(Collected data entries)
-=-=-
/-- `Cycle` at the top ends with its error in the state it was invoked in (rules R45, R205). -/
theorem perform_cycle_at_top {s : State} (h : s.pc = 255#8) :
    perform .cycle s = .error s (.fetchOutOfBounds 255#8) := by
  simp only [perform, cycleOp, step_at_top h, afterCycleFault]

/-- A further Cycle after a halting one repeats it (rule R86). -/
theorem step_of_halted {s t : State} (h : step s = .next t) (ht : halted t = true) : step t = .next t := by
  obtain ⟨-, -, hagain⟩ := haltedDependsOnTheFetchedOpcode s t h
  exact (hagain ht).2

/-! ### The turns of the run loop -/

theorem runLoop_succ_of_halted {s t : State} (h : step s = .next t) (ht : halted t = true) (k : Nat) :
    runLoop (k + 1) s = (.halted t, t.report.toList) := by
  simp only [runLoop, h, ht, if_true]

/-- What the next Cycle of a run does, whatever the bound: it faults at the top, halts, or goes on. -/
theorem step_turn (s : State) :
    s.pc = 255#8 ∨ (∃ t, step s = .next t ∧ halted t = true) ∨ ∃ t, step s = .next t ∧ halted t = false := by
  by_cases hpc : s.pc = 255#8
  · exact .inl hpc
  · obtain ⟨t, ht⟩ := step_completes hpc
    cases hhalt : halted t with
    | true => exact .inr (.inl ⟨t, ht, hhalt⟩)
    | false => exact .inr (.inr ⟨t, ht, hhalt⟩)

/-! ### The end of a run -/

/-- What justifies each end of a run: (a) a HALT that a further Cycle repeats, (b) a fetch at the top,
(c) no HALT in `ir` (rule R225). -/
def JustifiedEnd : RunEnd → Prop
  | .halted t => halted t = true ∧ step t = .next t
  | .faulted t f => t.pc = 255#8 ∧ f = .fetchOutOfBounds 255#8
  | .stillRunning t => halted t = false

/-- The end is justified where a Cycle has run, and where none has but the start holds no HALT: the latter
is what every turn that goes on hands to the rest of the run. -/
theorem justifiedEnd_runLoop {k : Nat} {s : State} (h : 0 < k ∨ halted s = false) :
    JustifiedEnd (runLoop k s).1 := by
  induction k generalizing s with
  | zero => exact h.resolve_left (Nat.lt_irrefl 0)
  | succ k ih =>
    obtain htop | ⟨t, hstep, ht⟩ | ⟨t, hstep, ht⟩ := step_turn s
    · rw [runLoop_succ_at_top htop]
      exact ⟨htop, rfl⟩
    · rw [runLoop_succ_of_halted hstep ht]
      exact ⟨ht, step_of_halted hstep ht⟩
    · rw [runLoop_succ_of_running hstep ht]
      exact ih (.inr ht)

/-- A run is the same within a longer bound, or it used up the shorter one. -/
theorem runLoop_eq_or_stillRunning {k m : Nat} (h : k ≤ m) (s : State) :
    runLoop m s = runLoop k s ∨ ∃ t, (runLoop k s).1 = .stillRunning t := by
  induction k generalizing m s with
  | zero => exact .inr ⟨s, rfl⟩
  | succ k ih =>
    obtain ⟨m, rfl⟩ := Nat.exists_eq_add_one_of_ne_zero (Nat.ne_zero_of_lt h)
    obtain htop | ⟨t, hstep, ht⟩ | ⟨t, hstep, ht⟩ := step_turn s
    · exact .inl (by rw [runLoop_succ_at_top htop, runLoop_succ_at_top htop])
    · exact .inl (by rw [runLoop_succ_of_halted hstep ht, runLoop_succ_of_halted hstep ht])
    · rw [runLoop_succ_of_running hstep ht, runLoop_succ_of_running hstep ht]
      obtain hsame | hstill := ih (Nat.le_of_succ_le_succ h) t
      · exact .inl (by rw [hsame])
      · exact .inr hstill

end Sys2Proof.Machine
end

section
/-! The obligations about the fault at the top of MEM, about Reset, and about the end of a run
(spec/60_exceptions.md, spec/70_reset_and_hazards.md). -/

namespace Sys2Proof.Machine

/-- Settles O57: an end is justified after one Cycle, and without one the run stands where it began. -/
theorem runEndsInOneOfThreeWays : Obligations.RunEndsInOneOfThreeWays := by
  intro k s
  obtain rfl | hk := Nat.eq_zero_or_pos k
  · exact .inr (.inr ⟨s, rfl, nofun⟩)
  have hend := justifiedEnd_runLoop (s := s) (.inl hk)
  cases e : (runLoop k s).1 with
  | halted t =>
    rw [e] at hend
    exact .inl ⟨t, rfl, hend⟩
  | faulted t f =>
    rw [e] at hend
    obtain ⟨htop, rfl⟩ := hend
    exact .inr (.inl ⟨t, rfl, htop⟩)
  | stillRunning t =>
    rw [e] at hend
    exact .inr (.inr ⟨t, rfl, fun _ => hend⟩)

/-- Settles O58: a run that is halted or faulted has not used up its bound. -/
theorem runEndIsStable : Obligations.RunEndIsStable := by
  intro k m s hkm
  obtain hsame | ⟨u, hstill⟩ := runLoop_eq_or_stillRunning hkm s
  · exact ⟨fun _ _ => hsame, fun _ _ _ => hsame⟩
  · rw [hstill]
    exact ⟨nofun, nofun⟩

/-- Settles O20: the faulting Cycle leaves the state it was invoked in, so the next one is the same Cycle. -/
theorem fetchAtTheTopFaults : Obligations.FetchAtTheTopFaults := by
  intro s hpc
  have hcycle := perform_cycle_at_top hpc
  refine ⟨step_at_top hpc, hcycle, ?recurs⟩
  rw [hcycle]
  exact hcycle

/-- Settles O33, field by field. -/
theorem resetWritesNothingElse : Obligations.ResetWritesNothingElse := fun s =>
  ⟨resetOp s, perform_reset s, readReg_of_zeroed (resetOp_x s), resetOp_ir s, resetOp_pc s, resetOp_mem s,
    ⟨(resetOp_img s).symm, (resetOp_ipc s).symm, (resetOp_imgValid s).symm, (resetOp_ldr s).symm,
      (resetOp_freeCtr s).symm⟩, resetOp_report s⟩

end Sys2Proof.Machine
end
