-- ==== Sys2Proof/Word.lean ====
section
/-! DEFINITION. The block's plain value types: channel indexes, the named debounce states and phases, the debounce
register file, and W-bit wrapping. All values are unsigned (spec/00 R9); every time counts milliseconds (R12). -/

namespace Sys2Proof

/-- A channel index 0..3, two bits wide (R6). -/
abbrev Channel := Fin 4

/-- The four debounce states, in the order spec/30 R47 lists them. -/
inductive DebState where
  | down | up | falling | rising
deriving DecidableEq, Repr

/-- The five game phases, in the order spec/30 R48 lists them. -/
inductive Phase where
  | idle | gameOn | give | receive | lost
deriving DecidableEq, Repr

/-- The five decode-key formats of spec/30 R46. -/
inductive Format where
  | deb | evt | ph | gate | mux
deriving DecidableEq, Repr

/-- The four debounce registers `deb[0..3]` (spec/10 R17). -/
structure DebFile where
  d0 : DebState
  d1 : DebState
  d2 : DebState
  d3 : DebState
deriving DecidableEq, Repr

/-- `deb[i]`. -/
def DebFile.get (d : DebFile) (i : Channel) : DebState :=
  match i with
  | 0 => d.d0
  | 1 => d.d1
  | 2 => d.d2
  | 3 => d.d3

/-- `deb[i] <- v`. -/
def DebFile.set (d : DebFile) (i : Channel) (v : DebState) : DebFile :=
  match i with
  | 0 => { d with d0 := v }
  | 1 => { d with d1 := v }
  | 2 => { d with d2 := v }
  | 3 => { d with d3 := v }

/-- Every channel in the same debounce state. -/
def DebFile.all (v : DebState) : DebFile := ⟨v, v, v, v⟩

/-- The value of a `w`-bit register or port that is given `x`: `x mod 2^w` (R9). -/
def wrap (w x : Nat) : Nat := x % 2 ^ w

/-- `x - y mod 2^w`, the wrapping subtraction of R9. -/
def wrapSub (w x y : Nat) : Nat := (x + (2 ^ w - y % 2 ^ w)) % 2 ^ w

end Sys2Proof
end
-=-=-
• Task:
List every line above that contains the word "states".

• Your response:
/-! DEFINITION. The block's plain value types: channel indexes, the named debounce states and phases, the debounce
/-- The four debounce states, in the order spec/30 R47 lists them. -/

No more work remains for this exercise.